I have a clean philosophy in the way I eat and how I live. There isn't much clutter in my house, not much on the walls, very neutral colors and little furniture (I'm not talking white walls, white floors and a table in the middle of the room - my house is just not overcrowded). It is due to my oversensitivity to information. Everywhere we look we are absorbing whatever we see, whether it be a conscious decision to do so or not. When we go online, every bit of space on a web page that can be filled with ads or information is at capacity and looking at a web page is like a power surge to the brain. In 5 minutes online I can read about 15 different (useless) stories that I will remember. And checking facebook and other social networks just adds to the mind noise. I really do not need to know every detail of everyone's life all throughout the day. Don't get me wrong, I am not against facebook, social media or the internet (I am addicted to the net) but I think just as we detox from junk food, we need a detox from all the junk-ersation and junk-ormation. A detox from all the inane babble that is truly meaningless and fruitless.

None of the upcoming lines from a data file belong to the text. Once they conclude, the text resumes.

-- ==== Sys2Proof/Tests/Slice0.lean ====
section
/-! SUPPORT. The model's own tests. Every expected value is one the spec gives: 95_test_vectors.md, or the example of the rule named.
After them, the witnesses: for each statement with hypotheses, values that meet all of them. -/

namespace Sys2Proof.Tests

open Sys2Proof.Machine

/-! Well-formedness: the one check, on a term it refuses and on its boundary. -/

theorem wellFormed_of_length {key : List Word} {n : Nat} (h : key.length = n) :
    (Instr.seedArray key).wellFormed = decide (n < 2 ^ 32) := by
  simp [Instr.wellFormed, h]

theorem test_wellFormed_refuses_long_key : (Instr.seedArray (List.replicate (2 ^ 32) 0)).wellFormed = false :=
  (wellFormed_of_length List.length_replicate).trans (by decide)

theorem test_wellFormed_longest_key : (Instr.seedArray (List.replicate (2 ^ 32 - 1) 0)).wellFormed = true :=
  (wellFormed_of_length List.length_replicate).trans (by decide)

theorem test_wellFormed_empty_key : (Instr.seedArray []).wellFormed = true := by decide

/-! Decoding: words written out bit by bit from 30_encoding.md rule R42 (`OPC`, `RSV`, `LEN`) and from its section 7. -/

theorem test_decode_seedDefault :
    decode [0b0000000100000000000000000000000000000000000000000000000000000000] = .command .seedDefault [] := by decide

theorem test_decode_seedScalar :
    decode [0b0000001000000000000000000000000000000000000000000000000000000001, 0xFFFFFFFFFFFFFFFF, 5]
      = .command (.seedScalar 0xFFFFFFFFFFFFFFFF) [5] := by decide

theorem test_decode_seedArray :
    decode [0b0000001100000000000000000000000000000000000000000000000000000100, 0x12345, 0x23456, 0x34567, 0x45678]
      = .command (.seedArray [0x12345, 0x23456, 0x34567, 0x45678]) [] := by decide

theorem test_decode_next :
    decode [0b0000010000000000000000000000000000000000000000000000000000000000] = .command .next [] := by decide

theorem test_decode_longest_key_header : decodeHeader 0x03000000FFFFFFFF = .seedArray 0xFFFFFFFF := by decide

theorem test_decode_refuses_other_opcodes :
    decodeHeader 0x0000000000000000 = .illegal .unknownOpcode ∧ decodeHeader 0x0500000000000000 = .illegal .unknownOpcode ∧
    decodeHeader 0xFF00000000000003 = .illegal .unknownOpcode ∧ decodeHeader 0xFFFFFFFFFFFFFFFF = .illegal .reservedBits := by decide

theorem test_decode_refuses_lengths :
    decodeHeader 0x0100000000000001 = .illegal .wrongLength ∧ decodeHeader 0x0200000000000000 = .illegal .wrongLength ∧
    decodeHeader 0x0200000000000002 = .illegal .wrongLength ∧ decodeHeader 0x0400000000000001 = .illegal .wrongLength := by decide

theorem test_decode_reserved_bits_come_first : decodeHeader 0x0300000100000000 = .illegal .reservedBits := by decide

theorem test_decode_waits_for_payload : decode [0x0300000000000002, 1] = .incomplete := by decide

theorem test_encode_words :
    encode .seedDefault = [0x0100000000000000] ∧ encode (.seedScalar 7) = [0x0200000000000001, 7] ∧
    encode (.seedArray [1, 2]) = [0x0300000000000002, 1, 2] ∧ encode .next = [0x0400000000000000] := by decide

theorem test_table_words :
    decodeTableWord 64 0x0100000000000000 = some .seedDefault ∧ decodeTableWord 64 0x0200000000000001 = some (.seedScalar 0) ∧
    decodeTableWord 64 0x0300000000000002 = some (.seedArray [0, 0]) ∧ decodeTableWord 64 0x0400000000000000 = some .next ∧
    decodeTableWord 64 0 = none ∧ decodeTableWord 128 0x00000000000000090200000000000001 = some (.seedScalar 9) := by decide

/-! The procedures, on an array of zeros with a few words set. -/

/-- The all-zero array. -/
def zeros : StateArray := Vector.replicate 312 0

/-- 40_seed_scalar.md R55: seeds 5489 and 2^64 - 1. -/
theorem test_initScalar_first_step :
    readWord (initScalarStep 1 (by omega) (writeWord zeros 0 5489)) 1 = 0xB5347F47116BD3DE ∧
    readWord (initScalarStep 1 (by omega) (writeWord zeros 0 0xFFFFFFFFFFFFFFFF)) 1 = 0x9EB82F4ACDAA034D := by decide +kernel
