/-- A failing compressor call fails the delivery: nothing of it is emitted, what earlier deliveries emitted stays (41_encoder.md R118). -/
def Obligations.CompressionFailureEmitsNothing : Prop :=
  ∀ (c : Collaborators) (k : Nat) (chunk : Bytes) (s : State), LiveEnc s k →
    (∃ j < (splitBlocks chunk).length, (c.compressMayFail && c.compressDraw (s.draws + j)) = true) →
    ∃ t, encWrite c chunk s = .next t
      ∧ t.enc k = { s.enc k with phase := .failed, err := some .compressionFailure }
      ∧ (t.enc k).out = (s.enc k).out
      ∧ Answered (.enc k) (.err .compressionFailure) s t ∧ OnlyUnit (.enc k) s t ∧ t.work = s.work

/-- `ENC_END` completes on every live encoder, emitting nothing; it is dropped in `Failed` and refused in `Closed`; and straight after
reset it leaves the encoding of the empty input (41_encoder.md R120).  The refusal in `Closed` is the spec's decision D6; the hexadecimal spelling of
`ID_FRAME` rests on ASCII, which 30_encoding.md R75 supplies from general knowledge (log 13, PRESUMED). -/
def Obligations.EncEndCloses : Prop :=
  (∀ (k : Nat) (s : State), LiveEnc s k →
    ∃ t, exec (.encEnd []) s = .next t ∧ t.enc k = { s.enc k with phase := .closed }
      ∧ Answered (.enc k) (.ok []) s t ∧ OnlyUnit (.enc k) s t ∧ t.work = s.work ∧ t.draws = s.draws)
  ∧ (∀ (k : Nat) (s : State), s.port = .enc k → (s.enc k).everReset = true → (s.enc k).phase = .failed →
    exec (.encEnd []) s = .next { s with responses := s.responses ++ [(.enc k, .dropped)] })
  ∧ (∀ (k : Nat) (s : State), s.port = .enc k → (s.enc k).everReset = true → (s.enc k).phase = .closed →
    ∃ t, exec (.encEnd []) s = .next t ∧ t.enc k = { s.enc k with protocolFault := true }
      ∧ Answered (.enc k) .refused s t ∧ OnlyUnit (.enc k) s t ∧ t.work = s.work)
  ∧ (∀ (c : Collaborators) (k : Nat) (s : State), ∃ t, runOn c (.enc k) [.encReset [], .encEnd []] s = .next t
      ∧ (t.enc k).out = [0xFF#8, 0x06#8, 0x00#8, 0x00#8, 0x73#8, 0x4E#8, 0x61#8, 0x50#8, 0x70#8, 0x59#8]
      ∧ (t.enc k).phase = .closed)
  ∧ encode (.encEnd []) = [0x12#8, 0x00#8, 0x00#8, 0x00#8, 0x00#8]

/-- `ENC_WRITE` outside `Open`: dropped without effect in `Failed`, refused with `protocol_fault` in `Closed` (41_encoder.md R119; the second is
the spec's decision D6). -/
def Obligations.EncWriteOutsideOpen : Prop :=
  ∀ (k : Nat) (chunk : Bytes) (s : State), s.port = .enc k → (s.enc k).everReset = true →
    ((s.enc k).phase = .failed →
      exec (.encWrite chunk) s = .next { s with responses := s.responses ++ [(.enc k, .dropped)] })
    ∧ ((s.enc k).phase = .closed →
      ∃ t, exec (.encWrite chunk) s = .next t ∧ t.enc k = { s.enc k with protocolFault := true }
        ∧ Answered (.enc k) .refused s t ∧ OnlyUnit (.enc k) s t ∧ t.work = s.work ∧ t.draws = s.draws)

/-- The encoder's whole output: the identifier frame once, first, then the frame of every block of every delivery in order, made of the block and the
compressor's answer to it, in a run none of whose compressor calls fails (41_encoder.md R121, the spec's own derivation). -/
def Obligations.EncoderOutputLaw : Prop :=
  ∀ (c : Collaborators) (k : Nat) (chunks : List Bytes) (s : State), CallsSucceed c s.draws (callCount chunks) →
    ∃ t, runOn c (.enc k) (encoderScript chunks) s = .next t ∧ (t.enc k).phase = .closed
      ∧ (t.enc k).out = idFrame ++ (chunks.map fun chunk => ((splitBlocks chunk).map fun block => dataFrame c block (c.compressFn block)).flatten).flatten

/-! ### Frames -/

/-- `FRAME_STREAM_ID`: a payload equal to `MAGIC` sets `found'` and advances past 10 bytes, any other is `InvalidStreamIdentifier`; and this is
the source's comparison of the 10 leading bytes (42_decoder.md R147; the last is the spec's own derivation, 90_conflicts.md C10). -/
def Obligations.StreamIdentifierFrame : Prop :=
  (∀ s : State, exec (.frameStreamId magic) s = .next { s with work := { s.work with found := true, cur := s.work.cur + 10 } })
  ∧ (∀ (p : Bytes) (s : State), p ≠ magic →
    ∃ t, exec (.frameStreamId p) s = .next t
      ∧ t.dec s.work.inst = { s.dec s.work.inst with phase := .failed, err := some .invalidStreamIdentifier }
      ∧ Answered (.dec s.work.inst) (.err .invalidStreamIdentifier) s t ∧ OnlyUnit (.dec s.work.inst) s t
      ∧ t.work = Work.idle ∧ t.draws = s.draws)
  ∧ (∀ p : Bytes, p.length < 2 ^ 24 → (encode (.frameStreamId p) = idFrame ↔ p = magic))

/-- `FRAME_COMPRESSED` and `FRAME_UNCOMPRESSED` with room for a checksum: the tuple (type, first four payload bytes, the rest) joins the batch,
`cur` advances, and nothing else changes (42_decoder.md R148, R149, R154). -/
def Obligations.DataFramesAreRecorded : Prop :=
  ∀ (p : Bytes) (s : State), 4 ≤ p.length →
    exec (.frameCompressed p) s = .next { s with work := { s.work with
      cur := s.work.cur + 4 + p.length,
      batch := s.work.batch ++ [{ kind := .compressed, checksumMask := le32 p 0, block := p.drop 4 }] } }
    ∧ exec (.frameUncompressed p) s = .next { s with work := { s.work with
      cur := s.work.cur + 4 + p.length,
      batch := s.work.batch ++ [{ kind := .uncompressed, checksumMask := le32 p 0, block := p.drop 4 }] } }

/-- A data frame with no room for its checksum raises `ShortDataFrame` (42_decoder.md R150, the spec's decision D8). -/
def Obligations.ShortDataFramesAreRejected : Prop :=
  ∀ (i : Instr) (p : Bytes) (s : State), p.length < 4 → i = .frameCompressed p ∨ i = .frameUncompressed p →
    ∃ t, exec i s = .next t
      ∧ t.dec s.work.inst = { s.dec s.work.inst with phase := .failed, err := some .shortDataFrame }
      ∧ Answered (.dec s.work.inst) (.err .shortDataFrame) s t ∧ OnlyUnit (.dec s.work.inst) s t
      ∧ t.work = Work.idle ∧ t.draws = s.draws

/-- `FRAME_PADDING` and `FRAME_SKIPPABLE`, whatever the code and payload: the cursor passes the frame, nothing is recorded, emitted or
changed (42_decoder.md R151, R152). -/
def Obligations.PaddingAndSkippableAreDiscarded : Prop :=
  ∀ (code : Byte) (p : Bytes) (s : State),
    exec (.framePadding p) s = .next { s with work := { s.work with cur := s.work.cur + 4 + p.length } }
    ∧ exec (.frameSkippable code p) s = .next { s with work := { s.work with cur := s.work.cur + 4 + p.length } }

/-- `FRAME_UNSKIPPABLE`, whatever the code and payload: `UnskippableFrame`, and no output of the decoder changes (42_decoder.md R153, 30_encoding.md
R78). -/
def Obligations.UnskippableFramesAreRejected : Prop :=
  ∀ (code : Byte) (p : Bytes) (s : State),
    ∃ t, exec (.frameUnskippable code p) s = .next t
      ∧ t.dec s.work.inst = { s.dec s.work.inst with phase := .failed, err := some .unskippableFrame }
      ∧ (t.dec s.work.inst).out = (s.dec s.work.inst).out
      ∧ Answered (.dec s.work.inst) (.err .unskippableFrame) s t ∧ OnlyUnit (.dec s.work.inst) s t
      ∧ t.work = Work.idle ∧ t.draws = s.draws

/-- Any frame handled without error (no response is given) advances `cur` by its whole length, and writes no register of any unit
(42_decoder.md R154). -/
def Obligations.FrameAdvancesPastItself : Prop :=
  ∀ (i : Instr) (s t : State), i.isFrame = true → exec i s = .next t → t.responses = s.responses →
    t.work.cur = s.work.cur + (encode i).length
    ∧ t = { s with work := { s.work with cur := t.work.cur, batch := t.work.batch, found := t.work.found } }

/-- The frame loop runs the instruction that the frame decoder reads at `cur`, selected by the type byte alone (42_decoder.md R145, R146,
30_encoding.md R76). -/
def Obligations.FrameLoopRunsDecodedFrame : Prop :=
  ∀ (s : State) (i : Instr) (rest : Bytes) (n : Nat), decodeFrame (s.work.data.drop s.work.cur) = .ok (i, rest) →
    i = frameInstr (byteAt s.work.data s.work.cur)
      (memRead s.work.data (s.work.cur + 4) (le24 s.work.data (s.work.cur + 1)))
    ∧ runFrame s = exec i s
    ∧ (s.work.active = true → ∀ t, exec i s = .next t → runFrames (n + 1) s = runFrames n t)

/-- The frame loop's condition, that it goes on while a complete frame stands at `cur`, and that it ends at the first incomplete frame, so that
no frame after it is examined (42_decoder.md R144). -/
def Obligations.FrameLoopStopsAtIncompleteFrame : Prop :=
  (∀ (data : Bytes) (cur : Nat),
    complete data cur = true ↔ 4 ≤ data.length - cur ∧ 4 + le24 data (cur + 1) ≤ data.length - cur)
  ∧ (∀ (n : Nat) (s t : State), s.work.active = true → complete s.work.data s.work.cur = true → runFrame s = .next t →
    runFrames (n + 1) s = runFrames n t)
  ∧ ∀ (n : Nat) (s : State), complete s.work.data s.work.cur = false → runFrames n s = .next s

Things like having the TV on in the background, or surfing the net for things you don't need, or window shopping, listening to the radio in the background - it just adds to stress levels and prohibits your ability to truly slow down, breathe and feel connected. Even when you think you're unwinding you might be listening to music or reading a book, but both are affecting you, causing your body to respond. Our addiction to noise and information makes us so scared to be silent, to be thoughtless.
I confess I was never this sensitive to information and conversation before. I was an information and noise junkie and I am known to be excessively verbose and I apparently talk non-stop. But as I get older, I become more sensitive, just like my mum, to noise that I needn't hear. And I am irate at myself for surfing the net and absorbing information I don't need to know on a daily basis. So with that, I declare my intention to detoxify my soul of the unnecessary noise for at least one day sometime this summer. I would ideally love a day of silence, but as a mother of 2 I think that may impossible (my 4 year old daughter would be distraught that mommy isn't talking.) Instead I will stay offline, not listen to music, not watch the television or shop. I will enjoy the silent moments, the sound of my children (unless they're crying...that just grates on me but I will try!), the sky, the trees, the Potomac river. I will let you know when I decide to do it - I don't have the willpower to attempt it anytime soon!
It's the intention though, right?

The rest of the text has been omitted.